One of the many threads in the tapestry of Benghazi conspiracy theories is the contention that, faced with a terrorist attack on the U.S. Consulate there, the American military didn't do what it could have to save lives. Specifically, that a "stand-down order" was issued from on high that prevented the use of military assets that could have saved the four Americans who died the night of Sept. 11, 2012.
But hours of transcribed interviews with nine military leaders, conducted by the House Armed Services and Oversight and Government Reform committees—and made public for the first time Wednesday night—have yielded some news. Namely, that this contention appears to be a bunch of hooey, according to a close examination by the Associated Press.
"The senior military officer who issued the instruction to 'remain in place' and the detachment leader who received it said it was the right decision and has been widely mischaracterized," the report found. (More details about why that's the case are laid out nicely in the AP's report.)

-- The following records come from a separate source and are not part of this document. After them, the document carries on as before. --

-- ==== Sys2Proof/Tests/Slice0.lean ====
section
/-!
SUPPORT. Small tests, each of one step or one word, with results taken from the spec's encodings (30) and vectors (95), and a
witness for the hypotheses of every statement that has some.
-/

namespace Sys2Proof.Tests

open Sys2Proof Sys2Proof.Machine

/-! ### WellFormed: an ill-formed term for each check -/

theorem test_wf_init_refused : Instr.wf (.init 65536) = false := by decide
theorem test_wf_setPixel_x_refused : Instr.wf (.setPixel 32768 0 true) = false := by decide
theorem test_wf_setPixel_y_refused : Instr.wf (.setPixel 0 (-32769) true) = false := by decide
theorem test_wf_getPixel_x_refused : Instr.wf (.getPixel (-32769) 0) = false := by decide
theorem test_wf_getPixel_y_refused : Instr.wf (.getPixel 0 32768) = false := by decide
theorem test_wf_togglePixel_x_refused : Instr.wf (.togglePixel 40000 0) = false := by decide
theorem test_wf_togglePixel_y_refused : Instr.wf (.togglePixel 0 40000) = false := by decide
theorem test_wf_blit_x_refused : Instr.wf (.blit 32768 0 0) = false := by decide
theorem test_wf_blit_y_refused : Instr.wf (.blit 0 (-32769) 0) = false := by decide
theorem test_wf_bounds_accepted : Instr.wf (.blit (-32768) 32767 0) = true ∧ Instr.wf (.init 65535) = true := by decide
theorem test_config_default_wf : Config.default.wf = true := by decide
theorem test_config_zero_nMax_refused : Config.wf { Config.default with nMax := 0#8 } = false := by decide
theorem test_config_digit_address_refused : Config.wf { Config.default with regShutdown := 0x08#8 } = false := by decide
theorem test_config_equal_addresses_refused : Config.wf { Config.default with regShutdown := 0x0A#8 } = false := by decide

/-! ### Decoding: a word written out from the encoding of each row (30 R62 to R72; 95 sections 3, 4, 6, 7) -/

/-- V4.2. -/
theorem test_decode_init : decodeCommand 0x01000200000000000000000000#104 = .instr (.init 2) := by decide
/-- V3.1. -/
theorem test_decode_setPixel : decodeCommand 0x02000900030000000000000001#104 = .instr (.setPixel 9 3 true) := by decide
/-- V3.5. -/
theorem test_decode_setPixel_negative : decodeCommand 0x02FFFF00000000000000000001#104 = .instr (.setPixel (-1) 0 true) := by decide
/-- V3.4. -/
theorem test_decode_getPixel : decodeCommand 0x03001000030000000000000000#104 = .instr (.getPixel 16 3) := by decide
/-- V3.6. -/
theorem test_decode_togglePixel : decodeCommand 0x04000900030000000000000000#104 = .instr (.togglePixel 9 3) := by decide
/-- V4.4. -/
theorem test_decode_clear : decodeCommand 0x05123456789ABCDEF012345678#104 = .instr (.clear) := by decide
/-- V6.5. -/
theorem test_decode_blit : decodeCommand 0x06000CFFFD183C7EFFFF7E3C18#104 = .instr (.blit 12 (-3) 0x183C7EFFFF7E3C18#64) := by decide
/-- V7.5. -/
theorem test_decode_reserved_00 : decodeCommand 0x00000000000000000000000000#104 = .reservedOpcode 0x00#8 := by decide
/-- V7.7. -/
theorem test_decode_reserved_FF : decodeCommand 0xFFFFFFFFFFFFFFFFFFFFFFFFFF#104 = .reservedOpcode 0xFF#8 := by decide
theorem test_decode_digit0 : decodePacket Config.default 0x01A5#16 = .instr (.digit0 0xA5#8) := by decide
theorem test_decode_digit1 : decodePacket Config.default 0x02A5#16 = .instr (.digit1 0xA5#8) := by decide
theorem test_decode_digit2 : decodePacket Config.default 0x03A5#16 = .instr (.digit2 0xA5#8) := by decide
theorem test_decode_digit3 : decodePacket Config.default 0x04A5#16 = .instr (.digit3 0xA5#8) := by decide
theorem test_decode_digit4 : decodePacket Config.default 0x05A5#16 = .instr (.digit4 0xA5#8) := by decide
theorem test_decode_digit5 : decodePacket Config.default 0x06A5#16 = .instr (.digit5 0xA5#8) := by decide
theorem test_decode_digit6 : decodePacket Config.default 0x07A5#16 = .instr (.digit6 0xA5#8) := by decide
theorem test_decode_digit7 : decodePacket Config.default 0x08A5#16 = .instr (.digit7 0xA5#8) := by decide
theorem test_decode_scanLimit : decodePacket Config.default 0x0BA5#16 = .instr (.scanLimit 0xA5#8) := by decide
theorem test_decode_displayTest : decodePacket Config.default 0x0FA5#16 = .instr (.displayTest 0xA5#8) := by decide
theorem test_decode_decodeMode : decodePacket Config.default 0x09A5#16 = .instr (.decodeMode 0xA5#8) := by decide
theorem test_decode_intensity : decodePacket Config.default 0x0AA5#16 = .instr (.intensity 0xA5#8) := by decide
theorem test_decode_shutdown : decodePacket Config.default 0x0CA5#16 = .instr (.shutdown 0xA5#8) := by decide
/-- 30 R73: an address the block never sends. -/
theorem test_decode_unknown_address : decodePacket Config.default 0x00A5#16 = .unknownPacketAddress 0x00#8 := by decide
/-- 30 R74's example of a command word as text. -/
theorem test_command_text : commandText 0x02000900030000000000000001#104 = "02 0009 0003 0000000000000001" := by decide
/-- 30 R74's syntax of BLIT. -/
theorem test_assembly_blit : Instr.assembly (.blit (-4) 0 0xFFFFFFFFFFFFFFFF#64) = "BLIT -4, 0, 0xFFFFFFFFFFFFFFFF" := by
  decide +kernel
/-- The table's numbering: bit 0 is the least significant bit of the word. -/
theorem test_table_word : decodeTableWord 104 0x03000900030000000000000000 = some (.getPixel 9 3) ∧
    decodeTableWord 16 0x0680 = some (.digit5 0x80#8) ∧ decodeTableWord 104 0 = none := by decide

The White House is pleased with the news, because it backs up the view that the military's decision to remain in Tripoli and protect Embassy personnel there, rather than fly to Benghazi after all the Americans had already been evacuated, made a whole lot of sense. What's more, it makes GOP Rep. Darrell Issa, who has suggested Hillary Clinton personally gave this alleged conspiratorial "stand-down order," look particularly silly. (As secretary of State at the time, Clinton wasn't even in the chain of military command.)
But it isn't just Issa and pundits on Fox News who've bolstered this theory. It's also been promoted by serious-minded Rep. Trey Gowdy, R-S.C., chairman of the somewhat newly minted select committee investigating Benghazi, along with the majority of Republicans serving on it.
Rep. Jason Chaffetz of Utah, who has discussed the "stand-down order" as if it were fact, is perhaps the most pronounced example of this. "We had proximity, we had capability, we had four individuals in Libya armed, ready to go, dressed, about to get into the car to go in the airport to go help their fellow countrymen who were dying and being killed and under attack in Benghazi, and they were told to stand down," Chaffetz said over a year ago. "That's as sickening and depressing and disgusting as anything I have seen. That is not the American way."
Politifact rated that claim as patently false in May of 2013.
But it didn't stop Gowdy, who has been praised by House Speaker John Boehner for his "zeal for the truth," from alluding, albeit more cryptically, to the same unsupported points later that same month. "I think I'm asked about [Benghazi] because it kind of involves what we believe about our Republic," he explained in an interview with the Daily Caller, "which is that we're not gonna send anybody into harms way, under our flag without adequate protection, and if they get in trouble we are gonna go get 'em. We're gonna save 'em. Or at least we're gonna make a heck of an effort to do it. So Benghazi kinda undercuts that."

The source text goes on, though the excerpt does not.